You know, if Pratchett is tallying the gender of magic users maybe he should have included all of the 'dark lords' strewn across the literary landscape. There's a reason why they're called dark lords, and not ladies, after all. Morgoth, Sauron, Grindelwald and Voldemort, anyone?

Date: 2011-03-19 08:44 am (UTC)
From: [identity profile] baeraad.livejournal.com
You know, if Pratchett is tallying the gender of magic users maybe he should have included all of the 'dark lords' strewn across the literary landscape. There's a reason why they're called dark lords, and not ladies, after all. Morgoth, Sauron, Grindelwald and Voldemort, anyone?

More sexism at work, I think - a witch is not only per definition evil, but she's a petty sort of evil, using her magic to do small, mean things and (at most) to try to steal some man's power base since she's incapable of building one herself. For proper evil-overlording, you need a wizard gone bad.

There are exceptions to that too, of course. The White Witch of Narnia, and the Green Lady after her, were full-feathered evil overlords (okay, so the Green Lady's plans to take over Narnia did involve corrupting a powerful man, but she ruled her own subterranean empire by virtue of her own badassness alone). And while the witches of Oz, good and wicked alike, looks like they are inferior to the Wizard at first, in the end it turns out that he's a fake whereas their power is real. Still, the tendency is there.

Date: 2011-03-19 03:10 pm (UTC)
From: [personal profile] oryx_leucoryx
So traditional witches are like fat people in the Potterverse?

Date: 2011-03-20 10:18 am (UTC)
From: [identity profile] baeraad.livejournal.com
Heh, now that you mention it, the same principle does seem to apply...

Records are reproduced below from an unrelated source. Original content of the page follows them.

-- ==== Sys2Proof/Laws/Memory.lean ====
section
/-! SUPPORT. The memory laws: a byte reads back, the others are left alone, and every operation keeps the canonical
form. -/

namespace Sys2Proof.Machine

/-- One byte read after one byte written. -/
@[simp] theorem Memory.readByte_writeByte (m : Memory) (a b : Nat) (v : Byte) :
    (m.writeByte a v).readByte b = if a = b then some v else m.readByte b := by
  induction m with
  | nil => simp [Memory.writeByte, Memory.readByte]
  | cons x m ih =>
    obtain ⟨k, y⟩ := x
    unfold Memory.writeByte
    split
    · simp [Memory.readByte]
    · split
      · next h => subst h; simp only [Memory.readByte]; split <;> simp_all
      · next h1 h2 =>
        simp only [Memory.readByte, ih]
        split
        · next hk => rw [if_neg]; omega
        · rfl

/-- An address that no cell names reads as before. -/
theorem Memory.readByte_writeCells_of_notMem (cells : List Host.Cell) (m : Memory) (b : Nat)
    (h : ∀ x ∈ cells, x.1 ≠ b) : (m.writeCells cells).readByte b = m.readByte b := by
  unfold Memory.writeCells
  induction cells generalizing m with
  | nil => rfl
  | cons x cells ih =>
    simp only [List.foldl_cons]
    rw [ih _ (fun y hy => h y (List.mem_cons_of_mem _ hy))]
    simp [h x List.mem_cons_self]

/-- The first address of a sorted list is below every other. -/
theorem Memory.wf_tail {x : Host.Cell} {m : Memory} (h : Memory.wf (x :: m) = true) : Memory.wf m = true := by
  cases m with
  | nil => rfl
  | cons y m => simp only [Memory.wf, Bool.and_eq_true] at h; exact h.2

/-- Writing a byte keeps the canonical form, and a head above a bound stays above it. -/
theorem Memory.writeByte_wf_bound (m : Memory) (a : Nat) (v : Byte) (h : m.wf = true) :
    (m.writeByte a v).wf = true ∧
      ∀ k y, k < a → Memory.wf ((k, y) :: m) = true → Memory.wf ((k, y) :: m.writeByte a v) = true := by
  induction m with
  | nil => simp [Memory.writeByte, Memory.wf]
  | cons x m ih =>
    obtain ⟨j, z⟩ := x
    have ih := ih (Memory.wf_tail h)
    unfold Memory.writeByte
    split
    · next hlt =>
      refine ⟨?_, ?_⟩
      · simp [Memory.wf, hlt, h]
      · intro k y hk _; simp [Memory.wf, hk, hlt, h]
    · split
      · next heq =>
        subst heq
        have hm : Memory.wf ((a, v) :: m) = true := by
          cases m with
          | nil => rfl
          | cons y m => simpa [Memory.wf] using h
        exact ⟨hm, fun k y hk _ => by simp [Memory.wf, hk, hm]⟩
      · next h1 h2 =>
        have hj : Memory.wf ((j, z) :: Memory.writeByte m a v) = true := ih.2 j z (by omega) h
        refine ⟨hj, fun k y hk hky => ?_⟩
        simp only [Memory.wf, Bool.and_eq_true, decide_eq_true_eq] at hky ⊢
        exact ⟨hky.1, hj⟩

/-- Writing a byte keeps the canonical form. -/
theorem Memory.writeByte_wf (m : Memory) (a : Nat) (v : Byte) (h : m.wf = true) : (m.writeByte a v).wf = true :=
  (Memory.writeByte_wf_bound m a v h).1

/-- Writing cells keeps the canonical form. -/
theorem Memory.writeCells_wf (cells : List Host.Cell) (m : Memory) (h : m.wf = true) : (m.writeCells cells).wf = true := by
  unfold Memory.writeCells
  induction cells generalizing m with
  | nil => exact h
  | cons x cells ih => exact ih _ (Memory.writeByte_wf m x.1 x.2 h)

/-- The memory of the reset state has the canonical form. -/
theorem reset_memory_wf : State.reset.mem.wf = true := rfl

/-- The SRAM blocks of the reset state have the canonical form. -/
theorem reset_block_wf (b : Fin 3) : (State.reset.block b).wf = true := by
  revert b; decide

/-! ### Addresses and cells -/

@[simp] theorem byteAddrs_length (a : Word) (n : Nat) : (byteAddrs a n).length = n := by simp [byteAddrs]

@[simp] theorem bytesOfWord_length (n : Nat) (v : Word) : (bytesOfWord n v).length = n := by
  change (lowBytes n v).length = n
  simp [lowBytes]

/-- A cell of a stored value is at one of the access's addresses. -/
theorem mem_cellsOf {addrs : List Nat} {v : Word} {x : Host.Cell} (h : x ∈ cellsOf addrs v) : x.1 ∈ addrs := by
  unfold cellsOf at h
  exact (List.of_mem_zip h).1

/-- An address outside an access reads as before it. -/
theorem readByte_store_outside (m : Memory) (addrs : List Nat) (v : Word) (b : Nat) (h : b ∉ addrs) :
    (m.writeCells (cellsOf addrs v)).readByte b = m.readByte b :=
  Memory.readByte_writeCells_of_notMem _ _ _ fun _ hx he => h (he ▸ mem_cellsOf hx)

end Sys2Proof.Machine
end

Date: 2011-03-19 04:37 pm (UTC)
sunnyskywalker: Young Beru Lars from Attack of the Clones; text "Sunnyskywalker" (spandex jackets)
From: [personal profile] sunnyskywalker
And Galadriel's temptation with the Ring opened up the possibility for her to become an Evil Overlord/lady ruling her own empire. Of course she didn't do it, so we can't say how she would have compared to Sauron et. al., and I agree that there aren't as many Big Evil witches compared to the Petty Evil versions (at least, not that I've encountered).

Date: 2011-03-21 07:55 am (UTC)
From: [identity profile] go-back-chief.livejournal.com
I think the OZ books may have been ground-breaking when it came to gender-roles, though. I barely remember anything in them, but I do remember the lead of the second book was a boy who found out he was actually a girl by the end of it.

Date: 2011-03-19 08:36 am (UTC)
From: [identity profile] baeraad.livejournal.com
If I recall correctly, there was indeed a witch for every direction. The Good Witch of the North is the one who turns up and advises Dorothy when she first arrives in Oz, and Glinda the Good Witch of the South is the one Dorothy goes to in the end and who tells her how to use the Ruby Slippers to get back home. The movie apparently didn't see any need to have two different characters when one would do perfectly well, so there Glinda plays both roles.